### What the task asks
Word for word, restate the lines of the data from the first through the one containing "fnms (d a b c : Reg)", and nothing else.

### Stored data

/-! ## The instructions and events -/

/-- One constructor per row of spec/opcode_table.json, for the words in the order of 10_instruction_encoding.md. -/
inductive Instr where
  -- INT, SHIFT, DIV, MAD, TRI, ADDI, MOVI, UNI, BF, SEL, CMP (R248 to R258)
  | add (d a b : LOp) (ty : ITy)
  | sub (d a b : LOp) (ty : ITy)
  | mul (d a b : LOp) (ty : ITy)
  | mulhi (d a b : LOp) (ty : ITy)
  | min (d a b : LOp) (ty : ITy)
  | max (d a b : LOp) (ty : ITy)
  | shl (d a b : LOp) (ty : ITy)
  | shr (d a b : LOp) (ty : ITy)
  | sar (d a b : LOp) (ty : ITy)
  | rot (d a b : LOp) (ty : ITy)
  | shlCount (d a : LOp) (n : Reg) (ty : ITy)
  | shrCount (d a : LOp) (n : Reg) (ty : ITy)
  | sarCount (d a : LOp) (n : Reg) (ty : ITy)
  | rotCount (d a : LOp) (n : Reg) (ty : ITy)
  | div (d a b : Reg) (ty : ITy) (la : La)
  | rem (d a b : Reg) (ty : ITy) (la : La)
  | mad (d a b c : Reg) (ty : MadTy)
  | tri (d a b : Reg) (tt : Byte)
  | addi (d a : Reg) (imm : BitVec 14)
  | movi (d : Reg) (imm : BitVec 19)
  | mvh (d : Reg) (imm : BitVec 16)
  | mov (d a : LOp) (ty : ITy)
  | abs (d a : LOp) (ty : ITy)
  | popc (d a : LOp) (ty : ITy)
  | clz (d a : LOp) (ty : ITy)
  | brev (d a : LOp) (ty : ITy)
  | rand (d : LOp) (ty : ITy)
  | bfx (d a : Reg) (pos len1 : Fin 32) (sgn : Bool)
  | bfi (d a : Reg) (pos len1 : Fin 32)
  | sel (d a b : LOp) (p : Reg8) (wide : Bool)
  | cmp (pd : Reg8) (a b : LOp) (cond : Cond) (ty : ITy)
  -- FAR, FMA, FMAC, FCMP, FCVT, FSPEC (R259 to R266)
  | fadd (d a b : Reg) (rm : Rm4) (ty : FTy)
  | fsub (d a b : Reg) (rm : Rm4) (ty : FTy)
  | fmul (d a b : Reg) (rm : Rm4) (ty : FTy)
  | fmin (d a b : Reg) (ty : FTy)
  | fmax (d a b : Reg) (ty : FTy)
  | fma (d a b c : Reg)
  | fms (d a b c : Reg)
  | fnma (d a b c : Reg)
  | fnms (d a b c : Reg)
  | fmacFma (d a b : Reg) (rm : Rm4) (ty : FTy)
  | fmacFms (d a b : Reg) (rm : Rm4) (ty : FTy)
  | fmacFnma (d a b : Reg) (rm : Rm4) (ty : FTy)
  | fmacFnms (d a b : Reg) (rm : Rm4) (ty : FTy)
  | fcmp (pd : Reg8) (a b : Reg) (cond : Cond)
  | fcvt (d a : Reg) (dt st : CTy) (rm : Rm) (sat : Bool)
  | frcp (d a : Reg) (la : La)
  | frsq (d a : Reg) (la : La)
  | fsqrt (d a : Reg) (la : La)
  | fexp2 (d a : Reg) (la : La)
  | flog2 (d a : Reg) (la : La)
  | fsin (d a : Reg) (la : La)
  | fcos (d a : Reg) (la : La)
  | fclass (d a : Reg)
  -- XLANE (R267 to R272)
  | shfl (d a b : Reg) (mode : ShflMode)
  | vote (form : VoteForm) (pk : Reg8)
  | red (op : RedOp) (ty : RedTy) (d a : Reg)
  | scan (op : RedOp) (ty : RedTy) (ex : Bool) (d a : Reg)
  | matchLanes (d a : Reg) (wide : Bool)
  -- LDX, LDA, STX, STA, ATOM, MEM (R277 to R285)
  | ldx (d base idx : Reg) (sz : Sz) (imm : Fin 4) (la : La)
  | lda (d : Reg) (base : Base) (sz : Sz) (acq : Bool) (sc : Sc) (hint : Hint) (imm : Fin 4) (la : La)
  | stx (data base idx : Reg) (sz : Sz) (imm : Fin 4)
  | sta (data : Reg) (base : Base) (sz : Sz) (rel : Bool) (sc : Sc) (hint : Hint) (imm : Fin 4)
  | atom (d : Reg) (base : Base) (op : AtomOp) (wide : Bool) (ord : Ord) (sc : Sc) (la : La)
  | cas (d : Reg) (base : Base) (wide : Bool) (ord : Ord) (sc : Sc) (la : La)
  | pf (base : Base) (hint : Hint) (imm : BitVec 14)
  | stt (data : Reg) (base : Base) (sz : Sz) (imm : BitVec 8)
  | fence (ord : FenceOrd) (sc : Sc)
  -- BIND (R287 to R298)
  | ldb (k : Reg8) (base : Base) (imm : BitVec 9) (la : La)
  | bwait (mask : Byte) (t : Reg)
  | bsync
  | badd (k : Reg8) (s : Reg) (ord : Ord) (sc : Sc) (la : La)
  | bunb (k : Reg8)
  | bqry (d : Reg) (k : Reg8)
  | stBound (k : Reg8) (rel : Bool) (sc : Sc)
  -- BRANCH, CTRL, SEARCH (R299 to R320)
  | bra (off : BitVec 25)
  | brc (p : Reg8) (off : BitVec 21)
  | jmpi (a : Reg)
  | land
  | call (d : Reg) (off : BitVec 17)
  | ret (a : Reg)
  | exit
  | spawn (a : Reg) (off : BitVec 17)
  | yield
  | nop
  | try_ (d c m : Reg)
  | fail (pd : Reg8)
  | cut (a : Reg)
  | prune (base : Base) (imm : BitVec 16)
  | steal (pd : Reg8)
  | cpd (d : Reg)
  -- GALU to GBR (R324 to R327)
  | gAdd (d a b : Reg) (ty : ITy)
  | gSub (d a b : Reg) (ty : ITy)
  | gMul (d a b : Reg) (ty : ITy)
  | gMin (d a b : Reg) (ty : ITy)
  | gMax (d a b : Reg) (ty : ITy)
  | gShl (d a b : Reg) (ty : ITy)
  | gShr (d a b : Reg) (ty : ITy)
  | gSar (d a b : Reg) (ty : ITy)
  | gAddI (d a : Reg) (imm : Byte) (ty : ITy)
  | gSubI (d a : Reg) (imm : Byte) (ty : ITy)
  | gMulI (d a : Reg) (imm : Byte) (ty : ITy)
  | gMinI (d a : Reg) (imm : Byte) (ty : ITy)
  | gMaxI (d a : Reg) (imm : Byte) (ty : ITy)
  | gShlI (d a : Reg) (imm : Byte) (ty : ITy)
  | gShrI (d a : Reg) (imm : Byte) (ty : ITy)
  | gSarI (d a : Reg) (imm : Byte) (ty : ITy)
  | gaddi (d a : Reg) (imm : BitVec 14)
  | gPopc (d a : Reg) (ty : ITy)
  | gClz (d a : Reg) (ty : ITy)
  | gTri (d a b : Reg) (tt : Byte)
  | gCmp (qd : Reg8) (a b : Reg) (cond : Cond) (ty : ITy)
  | gSel (d a b : Reg) (q : Reg8)
  | gMovi (d : Reg) (imm : BitVec 19)
  | gMvh (d : Reg) (imm : BitVec 16)
  | gld (d base : Reg) (sz : Sz) (acq : Bool) (sc : Sc) (imm : BitVec 5) (la : La)
  | gst (data base : Reg) (sz : Sz) (rel : Bool) (sc : Sc) (imm : BitVec 9)
  | bru (q : Reg8) (off : BitVec 22)
  | loop (c : Reg) (off : BitVec 19)
  -- MMA8, MMA16, MCTL, TGEMM, TILE, TID (R337 to R361)
  | mmaE4m3 (acc : Reg4) (a b : Reg) (sh : Fin 16) (src : MmaSrc) (sp : Bool) (la : La)
  | mmaE5m2 (acc : Reg4) (a b : Reg) (sh : Fin 16) (src : MmaSrc) (sp : Bool) (la : La)
  | mmaBf16 (acc : Reg4) (a b : Reg) (sh : Fin 16) (src : MmaSrc) (sp : Bool) (la : La)
  | mmaF16 (acc : Reg4) (a b : Reg) (sh : Fin 16) (src : MmaSrc) (sp : Bool) (la : La)
  | mfence
  | mwait
  | acczero (acc : Reg4)
  | accmov (acc : Reg4) (d : Reg) (col : Reg)
  | tgemm (tc ta tb : Reg) (bar : Fin 16) (la : La)
  | tquant (td ts : Reg) (bar : Fin 16) (la : La)
  | tcopy (td ts : Reg) (rm : TileRm) (sat : Bool) (bar : Fin 16) (la : La)
  | tidget (s t : Reg) (w : Reg4)
  | tidset (t : Reg) (w : Reg4) (s : Reg)
  -- CPY, CPYG, CPYS, BAR, CR (R362 to R371)
  | cpy (dst src n : Reg) (bar : Fin 16) (la : La)
  | cpyg (dst src n : Reg) (bar : Fin 16) (la : La)
  | cpys (dst src n : Reg) (bar : Fin 16) (la : La)
  | barInit (team : Bool) (base s : Reg) (imm : BitVec 10)
  | barArrive (team : Bool) (base : Reg) (imm : BitVec 10)
  | barExpect (team : Bool) (base s : Reg) (imm : BitVec 10)
  | barWait (team : Bool) (base : Reg) (imm : BitVec 10)
  | barTest (team : Bool) (base : Reg) (qd : Reg8) (imm : BitVec 10)
  | barSync (team : Bool) (base : Reg) (imm : BitVec 10)
  | wbr (base len : Reg) (imm : BitVec 12)
  | invr (base len : Reg) (imm : BitVec 12)
  | invrD (base len : Reg) (imm : BitVec 12)
  | pfr (base len : Reg) (imm : BitVec 12)
  -- HV, HVM, AM, HVN (R372 to R388)
  | hvmovToH (hd : Reg8) (v s : Reg)
  | hvmovToV (ha : Reg8) (v s : Reg)
  | hvxor (hd ha hb : Reg8)
  | hvrot (hd ha : Reg8) (imm : BitVec 12)
  | hvrotReg (hd ha : Reg8) (s : Reg)
  | hvtri (hd ha hb : Reg8) (tt : Byte)
  | hvbnd (c : Reg4) (ha : Reg8) (w : Fin 16)
  | hvthr (hd : Reg8) (c : Reg4)
  | hvclr (c : Reg4)
  | hvtie (c : Reg4) (ha : Reg8)
  | hvpop (s : Reg) (ha : Reg8)
  | hvdist (s : Reg) (ha hb : Reg8)
  | hvseed (hd : Reg8) (s : Reg)
  | hvld (h : Reg8) (base : Reg) (imm : BitVec 12) (la : La)
  | hvst (h : Reg8) (base : Reg) (imm : BitVec 12)
  | amw (s : Reg) (h : Reg8)
  | amclr (lo n : Reg)
  | hvnear (si sd : Reg) (h : Reg8) (sl : Reg) (la : La)
  | hvneark (si : Reg) (k1 : Reg4) (h : Reg8) (sl : Reg) (la : La)
  -- SYS (R328 to R336)
  | nexttile (d : Reg)
  | condw (base v : Reg) (imm : BitVec 11)
  | perf (l : Reg)
  | trap (imm : BitVec 16)
  | srd (d : Reg) (v : Bool) (sr : SysReg)
  | swr (s : Reg) (v : Bool) (sr : SysReg)
  | bkpt (imm : BitVec 16)
  | uint (g : Reg)
  -- words that name no instruction; stores, links, clocks and register writes
  | registerWrite (agent : Agent) (pa : Nat) (value : W64)
  | illegalInstruction (why : Illegal)
  | storePublication (what : Publish)
  | hostMemInv (port pa : Nat) (wants : Meta)
  | linkLevelReplay (port flits : Nat)
  | frequencySettle (cluster : Nat)
  | clusterGate (cluster : Nat)
  | clusterWake (cluster : Nat)
  -- issue, waits and clocks
  | loadResultReturn (id : Nat)
  | pageWalkComplete (id : Nat)
  | pathAged (g : GId) (pc : W64)
  | yieldIntervalEnd (t : TId)
  | bwaitWake (t : TId)
  | bwaitTimeout (t : TId)
  | bindingOverflowSweep (core : Nat)
  | clockGate (core : Nat)
  | coreRestart (core : Nat)
  -- the Summerhouse
  | progressSwap (core : Nat)
  | priorityPreemption (launch : Nat)
  | contextReturn (core : Nat)
  | swapComplete (core : Nat)
  | bankSpill (core bank k : Nat)
  | bankReload (core bank k : Nat)
  | uintDelivery (t : TId)
  -- Pergola
  | submitGraph (queue : Nat)
  | submissionFence (queue : Nat)
  | submissionInvalidKind (queue : Nat)
  | launchNode (graph node : Nat)
  | launchComplete (launch : Nat)
  | tileCopyNode (graph node : Nat)
  | tileCopyNodeComplete (graph node : Nat)
  | conditionalNode (graph node : Nat)
  | whileNode (graph node : Nat)
  | eventWaitNode (graph node : Nat)
  | hostSignalNode (graph node : Nat)
  | regionAdmit (queue : Nat)
  | graphComplete (graph : Nat)
  | placeTeam (launch : Nat)
  | scheduleTableWrite (core count : Nat)
  | spawnBinTimeout (core bin : Nat)
  | spawnBinFire (core bin : Nat)
  | overflowQueueMove (core : Nat)
  -- engines
  | copyCommandAccept (g : GId)
  | copyChunkLand (core cmd chunk : Nat)
  | mmaPerform (g : GId) (quarter : Nat)
  | acczeroPerform (g : GId) (quarter : Nat)
  | mfenceComplete (g : GId) (quarter : Nat)
  | mwaitComplete (g : GId) (quarter : Nat)
  | tileSequencerStep (g : GId)
  | stealLandingComplete (t : TId)
  | glasshouseReply (id : Nat)
  -- outside memory
  | secondTierTimeout (id : Nat)
  | peerInboundRequest (peer pa : Nat) (op : PeerOp)
  | peerPortRecovery (port : Nat)
  | snpInv (line : Nat) (stored : List Host.Cell)
  | snpData (line : Nat)
  | snpCur (line : Nat)
  | hostMemRd (port pa : Nat) (wants : Meta)
  | hostMemWr (port pa : Nat) (bytes : List Byte)
  -- trap-queue answers and soft errors
  | resumeReplay (part handle : Nat)
  | resumeEndLaunch (part handle : Nat)
  | resumeHandToThread (part handle : Nat)
  | resumeActionIgnored (part handle : Nat)
  | tqconsWrite (part value : Nat)
  | softError (place : ErrPlace) (corrected : Bool)
  -- Preley calls
  | createSubmissionQueue (mailbox : Nat)
  | destroySubmissionQueue (mailbox : Nat)
  | invalidateTranslations (mailbox : Nat)
  | biasFlip (mailbox : Nat)
  | enablePartition (mailbox : Nat)
  | disablePartition (mailbox : Nat)
  | peerMap (mailbox : Nat)
  | attachDebugger (mailbox : Nat)
  | userInterruptCall (mailbox : Nat)
  | debuggerHalt (mailbox : Nat)
  | debuggerResume (mailbox : Nat)
  | debuggerFreeze (mailbox : Nat)
  | debuggerRead (mailbox : Nat)
  | debuggerWrite (mailbox : Nat)
  | debuggerDetach (mailbox : Nat)
  | mailboxUnknownCall (mailbox : Nat)
  -- SPDM
  | getVersion (port : Nat)
  | getCapabilities (port : Nat)
  | negotiateAlgorithms (port : Nat)
  | getDigests (port : Nat)
  | getCertificate (port slot : Nat)
  | challenge (port : Nat) (nonce : Nat)
  | getMeasurements (port : Nat) (index : Option Nat)
  | spdmUnsupportedRequest (port code : Nat)
  -- power, health and links
  | powerOnBoot (firmwareOk preleyOk : Bool)
  | telemetrySample (r : Readings)
  | powerFail (millivolts : Nat)
  | currentSlopeFill (die fromAmp toAmp : Nat)
  | linkHealthWindow (links : List LinkReading)
  | linkDown (port : Nat)
  | linkTrained (port : Nat)
  deriving DecidableEq, Repr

### Solution to this task
/-! ## The instructions and events -/

/-- One constructor per row of spec/opcode_table.json, for the words in the order of 10_instruction_encoding.md. -/
inductive Instr where
  -- INT, SHIFT, DIV, MAD, TRI, ADDI, MOVI, UNI, BF, SEL, CMP (R248 to R258)
  | add (d a b : LOp) (ty : ITy)
  | sub (d a b : LOp) (ty : ITy)
  | mul (d a b : LOp) (ty : ITy)
  | mulhi (d a b : LOp) (ty : ITy)
  | min (d a b : LOp) (ty : ITy)
  | max (d a b : LOp) (ty : ITy)
  | shl (d a b : LOp) (ty : ITy)
  | shr (d a b : LOp) (ty : ITy)
  | sar (d a b : LOp) (ty : ITy)
  | rot (d a b : LOp) (ty : ITy)
  | shlCount (d a : LOp) (n : Reg) (ty : ITy)
  | shrCount (d a : LOp) (n : Reg) (ty : ITy)
  | sarCount (d a : LOp) (n : Reg) (ty : ITy)
  | rotCount (d a : LOp) (n : Reg) (ty : ITy)
  | div (d a b : Reg) (ty : ITy) (la : La)
  | rem (d a b : Reg) (ty : ITy) (la : La)
  | mad (d a b c : Reg) (ty : MadTy)
  | tri (d a b : Reg) (tt : Byte)
  | addi (d a : Reg) (imm : BitVec 14)
  | movi (d : Reg) (imm : BitVec 19)
  | mvh (d : Reg) (imm : BitVec 16)
  | mov (d a : LOp) (ty : ITy)
  | abs (d a : LOp) (ty : ITy)
  | popc (d a : LOp) (ty : ITy)
  | clz (d a : LOp) (ty : ITy)
  | brev (d a : LOp) (ty : ITy)
  | rand (d : LOp) (ty : ITy)
  | bfx (d a : Reg) (pos len1 : Fin 32) (sgn : Bool)
  | bfi (d a : Reg) (pos len1 : Fin 32)
  | sel (d a b : LOp) (p : Reg8) (wide : Bool)
  | cmp (pd : Reg8) (a b : LOp) (cond : Cond) (ty : ITy)
  -- FAR, FMA, FMAC, FCMP, FCVT, FSPEC (R259 to R266)
  | fadd (d a b : Reg) (rm : Rm4) (ty : FTy)
  | fsub (d a b : Reg) (rm : Rm4) (ty : FTy)
  | fmul (d a b : Reg) (rm : Rm4) (ty : FTy)
  | fmin (d a b : Reg) (ty : FTy)
  | fmax (d a b : Reg) (ty : FTy)
  | fma (d a b c : Reg)
  | fms (d a b c : Reg)
  | fnma (d a b c : Reg)
  | fnms (d a b c : Reg)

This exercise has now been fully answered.